[Work instructions]: With both ends included, repeat exactly the lines of the entries below from the one containing "def YZL_PRBS1 : Nat := 0x10058" down to the one containing "def HCX_STAT : Nat := 0x20004", and no others.

[Provided entries]:
-- ==== Sys2Proof/Machine/RegMap.lean ====
section
/-! DEFINITION. The register map: the 22 windows of R109 and, for every register that a chapter lays out, its
offset, its class (R13), whether narrow writes are honoured, the bits a plain write stores and their reset
values, as the register tables of the chapters give them. -/

namespace Sys2Proof.Machine

/-- One register of a window (R13): its offset within the instance, its class, whether its introducing line
carries B, the bits that a write stores and what those bits hold after reset. -/
structure RegRow where
  off : Nat
  cls : RegClass
  narrow : Bool
  stored : Nat
  reset : Nat
  deriving DecidableEq, Repr

/-- One window of R109: base address, number of instances, size of an instance, its registers. -/
structure Window where
  base : Nat
  count : Nat
  size : Nat
  rows : List RegRow
  deriving DecidableEq, Repr

/-! The native addresses of the registers; an instanced window gives those of instance 0. -/

namespace Reg

def GLB_ID : Nat := 0x0
def GLB_REV : Nat := 0x4
def GLB_SERIAL0 : Nat := 0x8
def GLB_SERIAL1 : Nat := 0xC
def GLB_RST_CAUSE : Nat := 0x40
def GLB_RST_CTL : Nat := 0x44
def GLB_MODE : Nat := 0x48
def GLB_CLK_STAT : Nat := 0x4C
def GLB_OPSEC : Nat := 0x50
def GLB_PWRCYC : Nat := 0x54
def GLB_HANDLE_STAT : Nat := 0x80
def GLB_PEND_LO : Nat := 0x84
def GLB_PEND_HI : Nat := 0x88
def GLB_DEGRADED : Nat := 0x8C
def GLB_FW_STAT : Nat := 0x90
def GLB_FW_CTL : Nat := 0x94
def GLB_FW_CMD : Nat := 0x98
def GLB_FW_INDEX : Nat := 0x9C
def GLB_FW_DATA : Nat := 0xA0
def GLB_SVC_CMD : Nat := 0xA4
def GLB_CMT_CTL : Nat := 0xB0
def GLB_CMT_STAT : Nat := 0xB4
def RAC_STATUS : Nat := 0x2000
def RAC_PBUSY : Nat := 0x2004
def RAC_LOCK : Nat := 0x2008
def RAC_OWNER : Nat := 0x200C
def RAC_QDATA : Nat := 0x2010
def RAC_QCTL : Nat := 0x2014
def YZL_PORT_CTL : Nat := 0x10000
def YZL_PORT_STAT : Nat := 0x10004
def YZL_FAIL_CTL : Nat := 0x10008
def YZL_PORT_CMD : Nat := 0x1000C
def YZL_TXEQ0 : Nat := 0x10010
def YZL_TXEQ1 : Nat := 0x10014
def YZL_RXEQ0 : Nat := 0x10018
def YZL_RXEQ1 : Nat := 0x1001C
def YZL_DFE0 : Nat := 0x10020
def YZL_DFE1 : Nat := 0x10024
def YZL_MARGIN_MIN : Nat := 0x10028
def YZL_EYE0 : Nat := 0x1002C
def YZL_EYE1 : Nat := 0x10030
def YZL_LANE_ERR : Nat := 0x10040
def YZL_BIP0 : Nat := 0x10048
def YZL_BIP1 : Nat := 0x1004C
def YZL_TEST : Nat := 0x10050
def YZL_PRBS0 : Nat := 0x10054
def YZL_PRBS1 : Nat := 0x10058
def YZL_TL_CTL : Nat := 0x10060
def YZL_CREDIT_FAR : Nat := 0x10064
def YZL_CREDIT_FAR_D : Nat := 0x10068
def YZL_TL_CNT : Nat := 0x1006C
def YZL_TL_ERR : Nat := 0x10070
def HCX_CTL : Nat := 0x20000
def HCX_STAT : Nat := 0x20004
def HCX_SQ_BASE_LO : Nat := 0x20008
def HCX_SQ_BASE_HI : Nat := 0x2000C
def HCX_CQ_BASE_LO : Nat := 0x20010
def HCX_CQ_BASE_HI : Nat := 0x20014
def HCX_EQ_BASE_LO : Nat := 0x20018
def HCX_EQ_BASE_HI : Nat := 0x2001C
def HCX_DB_BASE_LO : Nat := 0x20020
def HCX_DB_BASE_HI : Nat := 0x20024
def HCX_RING_SIZE : Nat := 0x20028
def HCX_POLL : Nat := 0x2002C
def HCX_LAYERS : Nat := 0x20030
def HCX_QUOTA : Nat := 0x20034
def HCX_EVT_FILTER : Nat := 0x20038
def HCX_FO_CTL : Nat := 0x2003C
def HCX_FO_CMD : Nat := 0x20040
def HCX_IDX : Nat := 0x20044
def HCX_IDX2 : Nat := 0x20048
def HCX_ERR : Nat := 0x20050
def CUR_CTL : Nat := 0x30000
def CUR_POOL_CAP : Nat := 0x30004
def CUR_POOL_FREE : Nat := 0x30008
def CUR_CTX_USE0 : Nat := 0x30010
def CUR_CTX_USE1 : Nat := 0x30014
def CUR_CTX_USE2 : Nat := 0x30018
def CUR_CTX_USE3 : Nat := 0x3001C
def CUR_VIT_CTL : Nat := 0x30020
def CUR_VIT_STAT : Nat := 0x30024
def CUR_BE_STAT : Nat := 0x30030
def CUR_BE_CMD : Nat := 0x30034
def CUR_BAND0 : Nat := 0x30040
def CUR_BAND1 : Nat := 0x30044
def CUR_BAND2 : Nat := 0x30048
def CUR_BAND3 : Nat := 0x3004C
def CUR_BAND4 : Nat := 0x30050
def CUR_BAND5 : Nat := 0x30054
def CUR_BAND6 : Nat := 0x30058
def CUR_BAND7 : Nat := 0x3005C
def CUR_BE_CYC0 : Nat := 0x30060
def CUR_BE_CYC1 : Nat := 0x30064
def CUR_BE_CYC2 : Nat := 0x30068
def CUR_BE_CYC3 : Nat := 0x3006C
def CUR_BE_CYC4 : Nat := 0x30070
def CUR_BE_CYC5 : Nat := 0x30074
def CUR_BE_CYC6 : Nat := 0x30078
def CUR_BE_CYC7 : Nat := 0x3007C
def CUR_ERR : Nat := 0x30080
def CUR_CTX_QEFF0 : Nat := 0x30090
def CUR_CTX_QEFF1 : Nat := 0x30094
def CUR_CTX_QEFF2 : Nat := 0x30098
def CUR_CTX_QEFF3 : Nat := 0x3009C
def CUR_ECC_CTL : Nat := 0x38000
def CUR_ECC_CNT : Nat := 0x38004
def CUR_ECC_LAST : Nat := 0x38008
def CUR_ROWMAP : Nat := 0x3800C
def LAY_CTL : Nat := 0x40000
def LAY_STAT : Nat := 0x40004
def LAY_HANDLE : Nat := 0x40008
def LAY_DST_POS : Nat := 0x4000C
def LAY_DST_SIZE : Nat := 0x40010
def LAY_SRC_POS : Nat := 0x40014
def LAY_SRC_SIZE : Nat := 0x40018
def LAY_MIX : Nat := 0x4001C
def LAY_KEY_C0 : Nat := 0x40020
def LAY_KEY_C1 : Nat := 0x40024
def LAY_KEY_C2 : Nat := 0x40028
def LAY_HOLD_LIMIT : Nat := 0x4002C
def PIX_CTL : Nat := 0x50000
def PIX_LUM : Nat := 0x50004
def PIX_HLG : Nat := 0x50008
def PIX_BRIGHT : Nat := 0x5000C
def PIX_RAMP : Nat := 0x50010
def PIX_SCALE : Nat := 0x50014
def PIX_DITH : Nat := 0x50018
def PIX_OLUT_CTL : Nat := 0x5001C
def PIX_CONCEAL : Nat := 0x50020
def PIX_TBL_STAT : Nat := 0x50024
def PIX_TBL_CTL : Nat := 0x50028
def PIX_TBL_INDEX : Nat := 0x5002C
def PIX_TBL_DATA : Nat := 0x50030
def PIX_TBL_CMD : Nat := 0x50034
def PIX_CONC_CNT : Nat := 0x50038
def PIX_CLIP_CNT : Nat := 0x5003C
def PIX_ERR : Nat := 0x50040
def PIX_GEOM : Nat := 0x50044
def PIX_GEOM_ACT : Nat := 0x50048
def SCN_COMMIT : Nat := 0x60000
def SCN_STAT : Nat := 0x60004
def SCN_FRAME_LO : Nat := 0x60008
def SCN_FRAME_HI : Nat := 0x6000C
def SCN_CLK_SRC : Nat := 0x60010
def SCN_GLK_CTL : Nat := 0x60014
def SCN_GLK_PER : Nat := 0x60018
def SCN_GLK_STAT : Nat := 0x6001C
def SCN_EVT_EN : Nat := 0x60020
def SCN_LMATCH : Nat := 0x60024
def SCN_FREEZE : Nat := 0x60028
def SCN_GATE : Nat := 0x6002C
def SCN_ERR : Nat := 0x60030
def SCN_UNDERRUN_CNT : Nat := 0x60034
def SCN_FBI : Nat := 0x60038
def SCN_SH_FPER : Nat := 0x60100
def SCN_SH_GCK : Nat := 0x60104
def SCN_SH_MODE : Nat := 0x60108
def SCN_SH_FBIMIN : Nat := 0x6010C
def SCN_SH_PHASE : Nat := 0x60110
def CCH_EN : Nat := 0x70000
def CCH_GEOM : Nat := 0x70004
def CCH_DCK : Nat := 0x70008
def CCH_ROW : Nat := 0x7000C
def CCH_CFG_INDEX : Nat := 0x70010
def CCH_CFG_DATA : Nat := 0x70014
def CCH_STAT_CTL : Nat := 0x70018
def CCH_U : Nat := 0x7001C
def CCH_BROKEN : Nat := 0x70020
def CCH_RB_LAST : Nat := 0x70024
def CCH_CQ_PH0 : Nat := 0x70030
def CCH_CQ_PH1 : Nat := 0x70034
def CCH_CQ_PH2 : Nat := 0x70038
def CCH_CQ_PH3 : Nat := 0x7003C
def CCH_ERR : Nat := 0x70040
def CCH_DST_INDEX : Nat := 0x70050
def CCH_DST_DATA : Nat := 0x70054
def DIA_CTL : Nat := 0x80000
def DIA_DECIDE : Nat := 0x80004
def DIA_STAT : Nat := 0x80008
def DIA_COVER : Nat := 0x8000C
def DIA_COUNT : Nat := 0x80010
def DIA_SUSPECT : Nat := 0x80014
def DIA_OT : Nat := 0x80018
def DIA_CMD : Nat := 0x8001C
def DIA_MAP_INDEX : Nat := 0x80020
def DIA_MAP_DATA : Nat := 0x80024
def DIA_FLT_INDEX : Nat := 0x80028
def DIA_FLT_DATA : Nat := 0x8002C
def DIA_FLT_CNT : Nat := 0x80030
def DIA_ERR : Nat := 0x80040
def PAT_CTL : Nat := 0x90000
def PAT_AGE : Nat := 0x90004
def PAT_HEADROOM : Nat := 0x90008
def PAT_GAIN_CTL : Nat := 0x9000C
def PAT_MTGT0 : Nat := 0x90010
def PAT_MTGT1 : Nat := 0x90014
def PAT_MTGT2 : Nat := 0x90018
def PAT_FOLLOW : Nat := 0x9001C
def PAT_TGT_ACT01 : Nat := 0x90020
def PAT_TGT_ACT2 : Nat := 0x90024
def PAT_LT_POS0 : Nat := 0x90028
def PAT_LT_POS1 : Nat := 0x9002C
def PAT_LT_POS2 : Nat := 0x90030
def PAT_LT_POS3 : Nat := 0x90034
def PAT_SNAP : Nat := 0x90038
def PAT_SNAP_TIME : Nat := 0x9003C
def PAT_BOARD_ID : Nat := 0x90040
def PAT_CMD : Nat := 0x90044
def PAT_ZERO_POS : Nat := 0x90048
def PAT_ZERO_SIZE : Nat := 0x9004C
def PAT_EXHAUST : Nat := 0x90050
def PAT_DOSE_INDEX : Nat := 0x90054
def PAT_DOSE_DATA : Nat := 0x90058
def PAT_CURVE_INDEX : Nat := 0x9005C
def PAT_CURVE_DATA : Nat := 0x90060
def PAT_ERR : Nat := 0x90064
def FEN_CTL : Nat := 0xA0000
def FEN_IFS01 : Nat := 0xA0004
def FEN_IFS2 : Nat := 0xA0008
def FEN_VLED : Nat := 0xA000C
def FEN_PSTATIC : Nat := 0xA0010
def FEN_PLIM : Nat := 0xA0014
def FEN_FF_CTL : Nat := 0xA0018
def FEN_EFF : Nat := 0xA001C
def FEN_Q : Nat := 0xA0020
def FEN_E : Nat := 0xA0024
def FEN_GOV : Nat := 0xA0028
def FEN_STAT : Nat := 0xA002C
def FEN_ERR : Nat := 0xA0040
def CVU_CTL : Nat := 0xB0000
def CVU_POLY : Nat := 0xB0004
def CVU_INIT : Nat := 0xB0008
def CVU_XOROUT : Nat := 0xB000C
def CVU_DATA : Nat := 0xB0010
def CVU_RUN : Nat := 0xB0014
def CVU_RESULT : Nat := 0xB0018
def CVU_EXPECT : Nat := 0xB001C
def CVU_CMD : Nat := 0xB0020
def CVU_ALIVE : Nat := 0xB0024
def CVU_STAT : Nat := 0xB0028
def CVU_ERR : Nat := 0xB002C
def EVT_SEQ : Nat := 0xC0000
def EVT_MQ_CTL : Nat := 0xC0004
def EVT_MQ_STAT : Nat := 0xC0008
def EVT_MQ_W0 : Nat := 0xC0010
def EVT_MQ_W1 : Nat := 0xC0014
def EVT_MQ_W2 : Nat := 0xC0018
def EVT_MQ_W3 : Nat := 0xC001C
def EVT_MQ_W4 : Nat := 0xC0020
def EVT_MQ_W5 : Nat := 0xC0024
def EVT_MQ_W6 : Nat := 0xC0028
def EVT_MQ_W7 : Nat := 0xC002C
def EVT_MQ_CMD : Nat := 0xC0030
def EVT_IRQ_CTL : Nat := 0xC0034
def EVT_FAULT_CTL : Nat := 0xC0038
def EVT_FAULT_CMD : Nat := 0xC003C
def EVT_ERR : Nat := 0xC0040
def RGS_CTL : Nat := 0xD0000
def RGS_STAT : Nat := 0xD0004
def RGS_RECNO : Nat := 0xD0008
def RGS_LOST_TOTAL : Nat := 0xD000C
def RGS_RD_INDEX : Nat := 0xD0010
def RGS_RD_DATA : Nat := 0xD0014
def RGS_CMD : Nat := 0xD0018
def THM_CTL : Nat := 0xE0000
def THM_EN : Nat := 0xE0004
def THM_STAT : Nat := 0xE0008
def THM_LT0 : Nat := 0xE0010
def THM_LT1 : Nat := 0xE0014
def THM_LT2 : Nat := 0xE0018
def THM_LT3 : Nat := 0xE001C
def THM_LT4 : Nat := 0xE0020
def THM_LT5 : Nat := 0xE0024
def THM_LT6 : Nat := 0xE0028
def THM_LT7 : Nat := 0xE002C
def THM_EFF0 : Nat := 0xE0030
def THM_EFF1 : Nat := 0xE0034
def THM_EFF2 : Nat := 0xE0038
def THM_EFF3 : Nat := 0xE003C
def THM_DIE0 : Nat := 0xE0040
def THM_DIE1 : Nat := 0xE0044
def THM_DIE2 : Nat := 0xE0048
def THM_DIE3 : Nat := 0xE004C
def THM_NBR0 : Nat := 0xE0050
def THM_NBR1 : Nat := 0xE0054
def THM_NBR2 : Nat := 0xE0058
def THM_NBR3 : Nat := 0xE005C
def THM_FAIL_MARGIN : Nat := 0xE0060
def THM_LIM_LAMP : Nat := 0xE0064
def THM_LIM_DIE : Nat := 0xE0068
def THM_LIM_STOP : Nat := 0xE006C
def THM_CMD : Nat := 0xE0070
def THM_ERR : Nat := 0xE0080
def CEL_CTL : Nat := 0xF0000
def CEL_STAT : Nat := 0xF0004
def CEL_EPOCH : Nat := 0xF0008
def CEL_V1 : Nat := 0xF0010
def CEL_V2 : Nat := 0xF0014
def CEL_V3 : Nat := 0xF0018
def CEL_V4 : Nat := 0xF001C
def CEL_V5 : Nat := 0xF0020
def CEL_V6 : Nat := 0xF0024
def CEL_V7 : Nat := 0xF0028
def CEL_V8 : Nat := 0xF002C
def CEL_V9 : Nat := 0xF0030
def CEL_V10 : Nat := 0xF0034
def CEL_V11 : Nat := 0xF0038
def CEL_V12 : Nat := 0xF003C
def CEL_VSUM : Nat := 0xF0040
def CEL_I : Nat := 0xF0044
def CEL_SV1 : Nat := 0xF0048
def CEL_SV2 : Nat := 0xF004C
def CEL_SV3 : Nat := 0xF0050
def CEL_SV4 : Nat := 0xF0054
def CEL_SV5 : Nat := 0xF0058
def CEL_SV6 : Nat := 0xF005C
def CEL_SV7 : Nat := 0xF0060
def CEL_SV8 : Nat := 0xF0064
def CEL_SV9 : Nat := 0xF0068
def CEL_SV10 : Nat := 0xF006C
def CEL_SV11 : Nat := 0xF0070
def CEL_SV12 : Nat := 0xF0074
def CEL_SSTK : Nat := 0xF0078
def CEL_SREF : Nat := 0xF007C
def CEL_T1 : Nat := 0xF0080
def CEL_T2 : Nat := 0xF0084
def CEL_T3 : Nat := 0xF0088
def CEL_T4 : Nat := 0xF008C
def CEL_COUL_LO : Nat := 0xF0090
def CEL_COUL_HI : Nat := 0xF0094
def CEL_DCHG_LO : Nat := 0xF0098
def CEL_DCHG_HI : Nat := 0xF009C
def CEL_SHUNT : Nat := 0xF00A0
def CEL_RES : Nat := 0xF00A4
def CEL_BAL_CTL : Nat := 0xF00A8
def CEL_BAL_REQ : Nat := 0xF00AC
def CEL_BAL_ACT : Nat := 0xF00B0
def CEL_PROT_V : Nat := 0xF00B4
def CEL_PROT_T : Nat := 0xF00B8
def CEL_PROT_STAT : Nat := 0xF00BC
def CEL_PROT_CMD : Nat := 0xF00C0
def CEL_PROT_LOCK : Nat := 0xF00C4
def CEL_XCAL_CTL : Nat := 0xF00C8
def CEL_XCAL_D1 : Nat := 0xF00D0
def CEL_XCAL_D2 : Nat := 0xF00D4
def CEL_XCAL_D3 : Nat := 0xF00D8
def CEL_XCAL_D4 : Nat := 0xF00DC
def CEL_XCAL_D5 : Nat := 0xF00E0
def CEL_XCAL_D6 : Nat := 0xF00E4
def CEL_XCAL_D7 : Nat := 0xF00E8
def CEL_XCAL_D8 : Nat := 0xF00EC
def CEL_XCAL_D9 : Nat := 0xF00F0
def CEL_XCAL_D10 : Nat := 0xF00F4
def CEL_XCAL_D11 : Nat := 0xF00F8
def CEL_XCAL_D12 : Nat := 0xF00FC
def CEL_ERR : Nat := 0xF0100
def HBD_CTL : Nat := 0x100000
def HBD_ADDR : Nat := 0x100004
def HBD_STAT : Nat := 0x100008
def HBD_SWEEP : Nat := 0x10000C
def HBD_STRING : Nat := 0x100010
def HBD_UNMON_TMO : Nat := 0x100014
def HBD_STR_CMD : Nat := 0x100018
def HBD_SWEEPNO : Nat := 0x10001C
def HBD_SWP_RES : Nat := 0x100020
def HBD_TCORR : Nat := 0x100024
def HBD_DIGEST : Nat := 0x100028
def HBD_XFER_CTL : Nat := 0x10002C
def HBD_XFER : Nat := 0x100030
def HBD_MEM_INDEX : Nat := 0x100040
def HBD_MEM_DATA : Nat := 0x100044
def HBD_ERR : Nat := 0x100050
def SAF_IN_CTL : Nat := 0x110000
def SAF_TD : Nat := 0x110004
def SAF_RAMP : Nat := 0x110008
def SAF_OUT_CTL : Nat := 0x11000C
def SAF_CFG_CRC : Nat := 0x110010
def SAF_CFG_CRC_B : Nat := 0x110014
def SAF_LOCK : Nat := 0x110018
def SAF_CMD : Nat := 0x11001C
def SAF_STAT : Nat := 0x110020
def SAF_FAULT : Nat := 0x110024
def SAF_REFUSE : Nat := 0x110028
def SAF_CNT : Nat := 0x11002C
def SAF_ERR : Nat := 0x110040
def CAL_CTL : Nat := 0x120000
def CAL_LANE_CTL : Nat := 0x120004
def CAL_CELL_CTL : Nat := 0x120008
def CAL_CMD : Nat := 0x12000C
def CAL_ACCESS : Nat := 0x120010
def CAL_STAT : Nat := 0x120014
def CAL_LANE_CNT : Nat := 0x120018
def CAL_LANE_TIME : Nat := 0x12001C
def CAL_CELL_CNT : Nat := 0x120020
def CAL_CELL_TIME : Nat := 0x120024
def CAL_COEF_INDEX : Nat := 0x120030
def CAL_COEF_DATA : Nat := 0x120034
def CAL_ERR : Nat := 0x120040
def SEC_LIFE : Nat := 0x130000
def SEC_KEYHASH0 : Nat := 0x130010
def SEC_KEYHASH1 : Nat := 0x130014
def SEC_KEYHASH2 : Nat := 0x130018
def SEC_KEYHASH3 : Nat := 0x13001C
def SEC_KEYHASH4 : Nat := 0x130020
def SEC_KEYHASH5 : Nat := 0x130024
def SEC_KEYHASH6 : Nat := 0x130028
def SEC_KEYHASH7 : Nat := 0x13002C
def SEC_ROLLBACK : Nat := 0x130030
def SEC_PROG_INDEX : Nat := 0x130040
def SEC_PROG_DATA : Nat := 0x130044
def SEC_FUSE_CMD : Nat := 0x130048
def SEC_FUSE_STAT : Nat := 0x13004C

[Task response]:
def YZL_PRBS1 : Nat := 0x10058
def YZL_TL_CTL : Nat := 0x10060
def YZL_CREDIT_FAR : Nat := 0x10064
def YZL_CREDIT_FAR_D : Nat := 0x10068
def YZL_TL_CNT : Nat := 0x1006C
def YZL_TL_ERR : Nat := 0x10070
def HCX_CTL : Nat := 0x20000
def HCX_STAT : Nat := 0x20004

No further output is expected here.